Would you please write out each entry precisely as given?

* * *

/-- The entry takes a value; a leaf of a size with replicas (R96) is written into all 16 at once. R97 does not say whether
one command does that: any other entry, one that clears V too, is written alone (log entry 63). -/
def State.putPte (s : State) (tbl idx e : Nat) : State :=
  let put (s : State) (k : Nat) : State := s.wrN ⟨.mem false false, tbl + 8 * k⟩ 8 e
  if pteV e && pteSize e < 6 && pteSize e % 2 == 1 then (List.range 16).foldl (fun s k => put s (idx / 16 * 16 + k)) s
  else put s idx

/-- The leaves under entry `idx` of a table at a level: first address and entry, one for the 16 replicas of a leaf. -/
def State.leavesAt (s : State) : Nat → Nat → Nat → Nat → List (Nat × Nat)
  | 0, _, _, _ => []
  | fuel + 1, tbl, idx, va =>
    let level := 4 - fuel
    let e := s.rdPte tbl idx
    if !pteV e then []
    else if pteSize e = 7 then
      (if entryOk e then (List.range 512).flatMap fun k => s.leavesAt fuel (4096 * pteFrame e) k (va + k * 2 ^ (39 - 9 * level)) else [])
    else if pteSize e = 6 || pageLevel (pteSize e) != level || !leafOk e || !s.replicasOk tbl idx e || (pteSize e % 2 == 1 && idx % 16 != 0) then []
    else [(va, e)]

/-- The leaves under the 16 entries around entry `idx`. -/
def State.leavesNear (s : State) (level tbl idx va : Nat) : List (Nat × Nat) :=
  let span := 2 ^ (48 - 9 * level)
  let va0 := va / (16 * span) * (16 * span)
  (List.range 16).flatMap fun k => s.leavesAt (5 - level) tbl (idx / 16 * 16 + k) (va0 + k * span)

def leafRange (x : Nat × Nat) : Nat × Nat × Nat :=
  ((if pteF x.2 then 1 else 0), 4096 * pteFrame x.2, 4096 * pteFrame x.2 + 4096 * pageUnits (pteSize x.2))

/-- What R110 calls an alteration of a page, as its walk shows it: V, IX, FRAME, TEN, PLC and TGT, none where malformed. -/
def State.pageKey (s : State) (ten va : Nat) : Option (Bool × Nat × Nat × Nat × Nat) :=
  match s.walk ten va with
  | .leaf e => some (pteIX e, (leafLoc e va).a, pteTen e, ptePlc e, pteTgt e)
  | _ => none

/-- Handles over an indexed page that an edit alters are revoked (R110); `s` is the state before it, `t` after. -/
def State.revokeOver (s t : State) (ten : Nat) : State :=
  let hit := (t.dirs.filter fun d => d.ten == ten && (pagesOf d.base ((d.len + 7) / 8)).any fun p =>
    s.pageKey ten (4096 * p) != t.pageKey ten (4096 * p)).map (·.id)
  if hit.isEmpty then t
  else
    let keep (u : Team) : Team := { u with handles := u.handles.filter fun h => match h.kind with
      | .bits d => !hit.contains d
      | _ => true }
    (({ t with teams := t.teams.map keep } : State).mapImages fun i => { i with team := keep i.team }).gcDirs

* * *

• **RESPONSE TO THIS TASK**:
/-- The entry takes a value; a leaf of a size with replicas (R96) is written into all 16 at once. R97 does not say whether
one command does that: any other entry, one that clears V too, is written alone (log entry 63). -/
def State.putPte (s : State) (tbl idx e : Nat) : State :=
  let put (s : State) (k : Nat) : State := s.wrN ⟨.mem false false, tbl + 8 * k⟩ 8 e
  if pteV e && pteSize e < 6 && pteSize e % 2 == 1 then (List.range 16).foldl (fun s k => put s (idx / 16 * 16 + k)) s
  else put s idx

/-- The leaves under entry `idx` of a table at a level: first address and entry, one for the 16 replicas of a leaf. -/
def State.leavesAt (s : State) : Nat → Nat → Nat → Nat → List (Nat × Nat)
  | 0, _, _, _ => []
  | fuel + 1, tbl, idx, va =>
    let level := 4 - fuel
    let e := s.rdPte tbl idx
    if !pteV e then []
    else if pteSize e = 7 then
      (if entryOk e then (List.range 512).flatMap fun k => s.leavesAt fuel (4096 * pteFrame e) k (va + k * 2 ^ (39 - 9 * level)) else [])
    else if pteSize e = 6 || pageLevel (pteSize e) != level || !leafOk e || !s.replicasOk tbl idx e || (pteSize e % 2 == 1 && idx % 16 != 0) then []
    else [(va, e)]

/-- The leaves under the 16 entries around entry `idx`. -/
def State.leavesNear (s : State) (level tbl idx va : Nat) : List (Nat × Nat) :=
  let span := 2 ^ (48 - 9 * level)
  let va0 := va / (16 * span) * (16 * span)
  (List.range 16).flatMap fun k => s.leavesAt (5 - level) tbl (idx / 16 * 16 + k) (va0 + k * span)

def leafRange (x : Nat × Nat) : Nat × Nat × Nat :=
  ((if pteF x.2 then 1 else 0), 4096 * pteFrame x.2, 4096 * pteFrame x.2 + 4096 * pageUnits (pteSize x.2))

/-- What R110 calls an alteration of a page, as its walk shows it: V, IX, FRAME, TEN, PLC and TGT, none where malformed. -/
def State.pageKey (s : State) (ten va : Nat) : Option (Bool × Nat × Nat × Nat × Nat) :=
  match s.walk ten va with
  | .leaf e => some (pteIX e, (leafLoc e va).a, pteTen e, ptePlc e, pteTgt e)
  | _ => none

/-- Handles over an indexed page that an edit alters are revoked (R110); `s` is the state before it, `t` after. -/
def State.revokeOver (s t : State) (ten : Nat) : State :=
  let hit := (t.dirs.filter fun d => d.ten == ten && (pagesOf d.base ((d.len + 7) / 8)).any fun p =>
    s.pageKey ten (4096 * p) != t.pageKey ten (4096 * p)).map (·.id)
  if hit.isEmpty then t
  else
    let keep (u : Team) : Team := { u with handles := u.handles.filter fun h => match h.kind with
      | .bits d => !hit.contains d
      | _ => true }
    (({ t with teams := t.teams.map keep } : State).mapImages fun i => { i with team := keep i.team }).gcDirs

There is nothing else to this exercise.